Non-centered parameterization - use adaptive priors that express only correlation, not covariance, and use linear model to rescale. Otherwise many HMC engines struggle with varying effects models.

Gaussian process regression - handle continuous categories by building the covariance matrix from the distances between cases.

\begin{align} T_i & \sim \operatorname{Poisson}(\lambda_i) \cr \log{\lambda_i} & = \alpha + \gamma_{\operatorname{SOCIETY}[i]} + \beta_P \log{P_i} \cr \gamma & \sim \operatorname{MVNormal}(0, K) \cr K_{ij} & = \eta^2 \exp(- \rho^2 D_{ij}^2) + \delta_{ij} \sigma^2\cr \alpha & \sim \operatorname{Normal}(0, 10) \cr \beta_P & \sim \operatorname{Normal}(0, 1) \cr \eta^2 & \sim \operatorname{HalfCauchy}(0, 1) \cr \rho^2 & \sim \operatorname{HalfCauchy}(0, 1) \cr \sigma^2 & \sim \operatorname{HalfCauchy}(0, 1) \cr \end{align}

(Where $D_{ij}$ is the distance matrix, $\rho$ governs the decline of correlation as distance increases, $\eta$ determines the maximum covariance between groups and $\sigma$ describes covariation between multiple observations from the same group.)

Measurement error and missing data

Measurement error can be modeled directly.

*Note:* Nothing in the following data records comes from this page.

theorem test_meets_CovesAndSnapshotsComplete_1 :
    (∃ (d : Dev), d.writable (pgCOV + 0x100) = true ∧ (d.coves.any fun c => c.2.state ≠ 0) = false) ∧
    (∃ (d e : Dev) (cid n : Nat) (c : Cmd) (g : CoveCfg), d.cfgOf c = (.inr (n, g), e) ∧ e.rangesOk n g = true ∧
      d.cmd? 0 cid 0x0100 = some c ∧ (e.cove n).state = 0 ∧
      (e.coves.any fun k => k.2.state ≠ 0 && k.2.cfg.pasid == g.pasid) = false ∧
      (e.b (pgCOV + 0x100) 0 = true ∨ e.feature 1 = true) ∧ e.taken n {} g = false) ∧
    (∃ (d e : Dev) (cid n : Nat) (c : Cmd) (g : CoveCfg), d.cfgOf c = (.inr (n, g), e) ∧ e.rangesOk n g = true ∧
      d.cmd? 0 cid 0x0102 = some c ∧ ((e.cove n).state = 1 ∨ (e.cove n).state = 3) ∧ e.b (pgCOV + 0x100) 0 = false ∧
      g.pasid = (e.cove n).cfg.pasid ∧ (c.arm = true ∨ e.slackNow = true) ∧ (e.cove n).resize = none ∧
      e.taken n (e.cove n).cfg g = false ∧ e.inUse n (e.cove n).cfg g = false) ∧
    (∃ (d : Dev) (cid n : Nat) (c : Cmd), leAt c.param 0 1 = n ∧ n ≤ 63 ∧ d.cmd? 0 cid 0x0103 = some c ∧
      (d.cove n).state = 1 ∧ c.arm = false) ∧
    (∃ (d : Dev) (cid n : Nat) (c : Cmd), leAt c.param 0 1 = n ∧ n ≤ 63 ∧ d.cmd? 0 cid 0x0101 = some c ∧
      (d.cove n).state = 1) ∧
    (∃ (d : Dev) (cid n : Nat) (c : Cmd), leAt c.param 0 1 = n ∧ n ≤ 63 ∧ d.cmd? 0 cid 0x0104 = some c ∧
      (d.cove n).state = 1 ∧ c.arm = false) ∧
    (∃ (d : Dev) (cid n : Nat) (c : Cmd), leAt c.param 0 1 = n ∧ n ≤ 63 ∧ d.cmd? 0 cid 0x0104 = some c ∧
      (d.cove n).state = 1 ∧ c.arm = true ∧ (d.cove n).freezeAt = none) ∧
    (∃ (d : Dev) (cid n : Nat) (c : Cmd), leAt c.param 0 1 = n ∧ n ≤ 63 ∧ d.cmd? 0 cid 0x0105 = some c ∧
      (d.cove n).state = 3 ∧ c.arm = false) ∧
    (∃ (d : Dev) (cid n : Nat) (c : Cmd), leAt c.param 0 1 = n ∧ n ≤ 63 ∧
      ∃ (img : List Byte) (bad : Bool) (e : Dev), d.cmd? 0 cid 0x0106 = some c ∧ (d.cove n).state = 3 ∧
      d.saveImage n = (img, bad, e) ∧ img.length ≤ c.buflen ∧ d.inScratch c.buf img.length = true ∧
      inUserMem c.buf img.length = true ∧ d.clearOfCoves c.buf img.length = true) ∧
    (∃ (d : Dev) (cid n : Nat) (c : Cmd), leAt c.param 0 1 = n ∧ n ≤ 63 ∧
      ∃ (l : List Byte) (e : Dev) (m : Nat) (g : CoveCfg), d.cmd? 0 cid 0x0107 = some c ∧ (d.cove n).state = 3 ∧
      (d.cove n).worked = false ∧ inUserMem c.buf c.buflen = true ∧ d.memRead pgFWR 0x40 c.buf c.buflen = (l, false, e) ∧
      e.saveBad l false = false ∧ parseCfg ((l.drop 32).take 384) = some (m, g) ∧
      let o := 432 + 16 * leAt l 6 2 + 576 * popN g.sqMask 32; leAt l 12 4 = o + 256 * leAt l 8 4 ∧
      sameShape g (d.cove n).cfg = true ∧ leAt l 6 2 = (bitList (d.cove n).cfg.ringMask 256).length ∧
      leAt l 8 4 ≤ (e.namedCtxs n).length) ∧
    (∃ (d : Dev) (cid n : Nat) (c : Cmd), leAt c.param 0 1 = n ∧ n ≤ 63 ∧ ∃ q : Fin 256, d.cmd? q cid 0x0108 = some c ∧
      ((d.ring q).driver = true ∨ n = (d.ring q).cove) ∧ (d.cove n).state ≠ 0) ∧
    (∃ (d : Dev) (n : Fin 64), d.fwRunning = true ∧ d.safe = false ∧
      ∃ (cid : Nat) (t : Option DWord) (old : CoveCfg), (d.cove n).resize = some (cid, t, old) ∧
      (d.cove n).resizeDone = true ∧ d.resizeBusy n = false) :=
  ⟨⟨up, by decide +kernel⟩,
   ⟨mkD, (mkD.cfgOf (bufC 0x100 384)).2, 7, 3, bufC 0x100 384, cfgG, cfg_parts (by decide +kernel), by decide +kernel⟩,
   ⟨szD, (szD.cfgOf (bufC 0x102 384)).2, 7, 3, bufC 0x102 384, cfgG, cfg_parts (by decide +kernel), by decide +kernel⟩,
   ⟨cvD 0x103 1 false, 7, 3, cvC 0x103 false, by decide +kernel⟩,
   ⟨cvD 0x101 1 false, 7, 3, cvC 0x101 false, by decide +kernel⟩,
   ⟨cvD 0x104 1 false, 7, 3, cvC 0x104 false, by decide +kernel⟩,
   ⟨cvD 0x104 1 true, 7, 3, cvC 0x104 true, by decide +kernel⟩,
   ⟨cvD 0x105 3 false, 7, 3, cvC 0x105 false, by decide +kernel⟩,
   ⟨saveD, 7, 3, saveC, by decide +kernel,
      by decide +kernel, (saveD.saveImage 3).1, (saveD.saveImage 3).2.1, (saveD.saveImage 3).2.2, by decide +kernel,
      by decide +kernel, rfl, by rw [save_length]; decide, by rw [save_length]; decide, by rw [save_length]; decide,
      by rw [save_length]; decide⟩,
   ⟨restD, 7, 3, restC, by decide +kernel, by decide +kernel, restR.1, restR.2.2, 3, cfgG, by decide +kernel,
      by decide +kernel, by decide +kernel, by decide +kernel, restR_eq, rest_ok, by decide +kernel⟩,
   ⟨cvD 0x108 1 false, 7, 3, cvC 0x108 false, by decide +kernel, by decide +kernel, 0, by decide +kernel⟩,
   ⟨inCov up 3 { state := 1, resize := some (9, none, {}), resizeDone := true }, 3, by decide +kernel,
      by decide +kernel, 9, none, {}, by decide +kernel⟩⟩
theorem test_meets_CovesAndSnapshotsComplete_2 :
    (∃ (d : Dev) (n : Fin 64), d.fwRunning = true ∧ d.safe = false ∧ (d.cove n).state = 4) ∧
    (∃ (d : Dev) (n : Fin 64), d.fwRunning = true ∧ d.safe = false ∧ ∃ cid : Nat, (d.cove n).state = 2 ∧
      d.coveBusy n = false ∧ (d.cove n).freezeCid = some cid) ∧
    (∃ (d e : Dev) (cid : Nat) (c : Cmd) (w : List Byte), d.cmd? 0 cid 0x0200 = some c ∧ d.ckp.run = none ∧
      1216 ≤ c.buflen ∧ d.bufOk c false 1216 = true ∧ d.memRead pgFWR 0x40 c.buf 1216 = (w, false, e) ∧
      e.setOk w none = true) ∧
    (∃ (d : Dev) (cid : Nat) (c : Cmd), d.ckp.run = none ∧ d.ckp.restore = none ∧ d.ckp.set.isSome = true ∧
      d.cmd? 0 cid 0x0201 = some c ∧ d.ckp.armAt = none ∧ d.buddy.isSome = true ∧ c.arm = true) ∧
    (∃ (d : Dev) (cid : Nat) (c : Cmd), d.ckp.run = none ∧ d.ckp.restore = none ∧ d.ckp.set.isSome = true ∧
      d.cmd? 0 cid 0x0201 = some c ∧ d.ckp.armAt = none ∧ d.buddy.isSome = true ∧ c.arm = false ∧ d.slackNow = true) ∧
    (∃ (d : Dev) (cid : Nat) (c : Cmd), d.ckp.run = none ∧ d.ckp.restore = none ∧ d.ckp.set.isSome = true ∧
      ∃ (b x : Nat), d.cmd? 0 cid 0x0204 = some c ∧ d.slackNow = true ∧ leAt c.param 0 1 ≤ 2 ∧ d.buddy = some b ∧
      d.buddyCtx = some x) ∧
    (∃ (d : Dev) (cid : Nat) (c : Cmd), d.cmd? 0 cid 0x0202 = some c) ∧
    (∃ (d : Dev) (cid : Nat) (c : Cmd), ∃ (l : List Byte) (e : Dev), d.cmd? 0 cid 0x0203 = some c ∧ d.ckp.last ≠ [] ∧
      d.wardRecord = (some l, e)) ∧
    (∃ (d : Dev) (g : Nat) (p : PreImg), (d.ckp.copying.find? fun p => p.gran == g) = some p ∧
      (d.ckp.pre.length + 1) * 65536 ≤ d.fw.layout.sSize) ∧
    (∃ (d : Dev) (g : Nat) (p : PreImg), (d.ckp.copying.find? fun p => p.gran == g) = some p ∧
      d.fw.layout.sSize < (d.ckp.pre.length + 1) * 65536) ∧
    (∃ d : Dev, d.safe = false ∧ d.starts pgCKP = true ∧ d.emhOn = true ∧ d.tide.hold = false) :=
  ⟨⟨inCov up 3 { state := 4 }, 3, by decide +kernel⟩,
   ⟨inCov up 3 { state := 2, freezeCid := some 9 }, 3, by decide +kernel, by decide +kernel, 9, by decide +kernel⟩,
   ⟨setD, setR.2.2, 7, cmdOf 0x200 [] 1216 false stage, setR.1, by decide +kernel, by decide +kernel,
      by decide +kernel, by decide +kernel, setR_eq, by decide +kernel⟩,
   ⟨snp (ask up 0x201 [] 0 true 0), 7, cmdOf 0x201 [] 0 true 0, by decide +kernel⟩,
   ⟨slk (snp (ask up 0x201 [] 0 false 0)) { startup := true }, 7, cmdOf 0x201 [] 0 false 0, by decide +kernel⟩,
   ⟨slk (snp (ctxed (ask up 0x204 [] 0 false 0) 3 0)) { startup := true }, 7, cmdOf 0x204 [] 0 false 0,
      by decide +kernel, by decide +kernel, by decide +kernel, 2, 5, by decide +kernel, by decide +kernel,
      by decide +kernel, by decide +kernel, findCtx_one _ _ _ _ _ (by decide +kernel) (by decide +kernel)⟩,
   ⟨ask up 0x202 [] 0 false 0, 7, cmdOf 0x202 [] 0 false 0, by decide +kernel⟩,
   ⟨wardD, 7, cmdOf 0x203 [] 0 false 0, wardD.wardRecord.1.getD [], wardD.wardRecord.2, by decide +kernel,
      by decide +kernel, ward_parts ward_some⟩,
   ⟨copyD, 1, { gran := 1, cells := [], marks := [] }, by decide +kernel⟩,
   ⟨fullSlots copyD, 1, { gran := 1, cells := [], marks := [] }, by decide +kernel⟩,
   ⟨up.sb (pgCKP + 8) 0 true, by decide +kernel⟩⟩

/-- Port 0 of the network is up, the classifier and the scheduler run. -/
def netD : Dev := (((up.sb (pgNET + 0x110) 0 true).sb (pgNET + 8) 0 true).sb (pgPKT + 8) 0 true).sb (pgTSQ + 8) 0 true
def aNet : NetFrame := { port := 0, len := 64, bytes := [] }
def hnqD : Dev := { (netD.wr (hnqReg 0 0x194) 0x100006 |>.wr (hnqReg 0 0x198) 1) with port := { up.port with bme := true } }
def aFrame : Frame := { q := 0, len := 84 }
def tsqD : Dev := { netD with tsq := { frames := [aFrame] } }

Imputation - filling in missing data.

Missing Completely At Random imputation - assume missing fields are selected uniformly at random. Generative model pulls exact values from data where they exist and puts in a generic variable otherwise.

Thoughts

The combination of arbitrary generative models and model comparison makes far more sense to me than significance testing, which I never really wrapped my head around.

I still don’t know how to use Stan. I don’t think the wrapper library in this book worked in my favor. Using R is a pain too. Maybe I should try out PyMC3.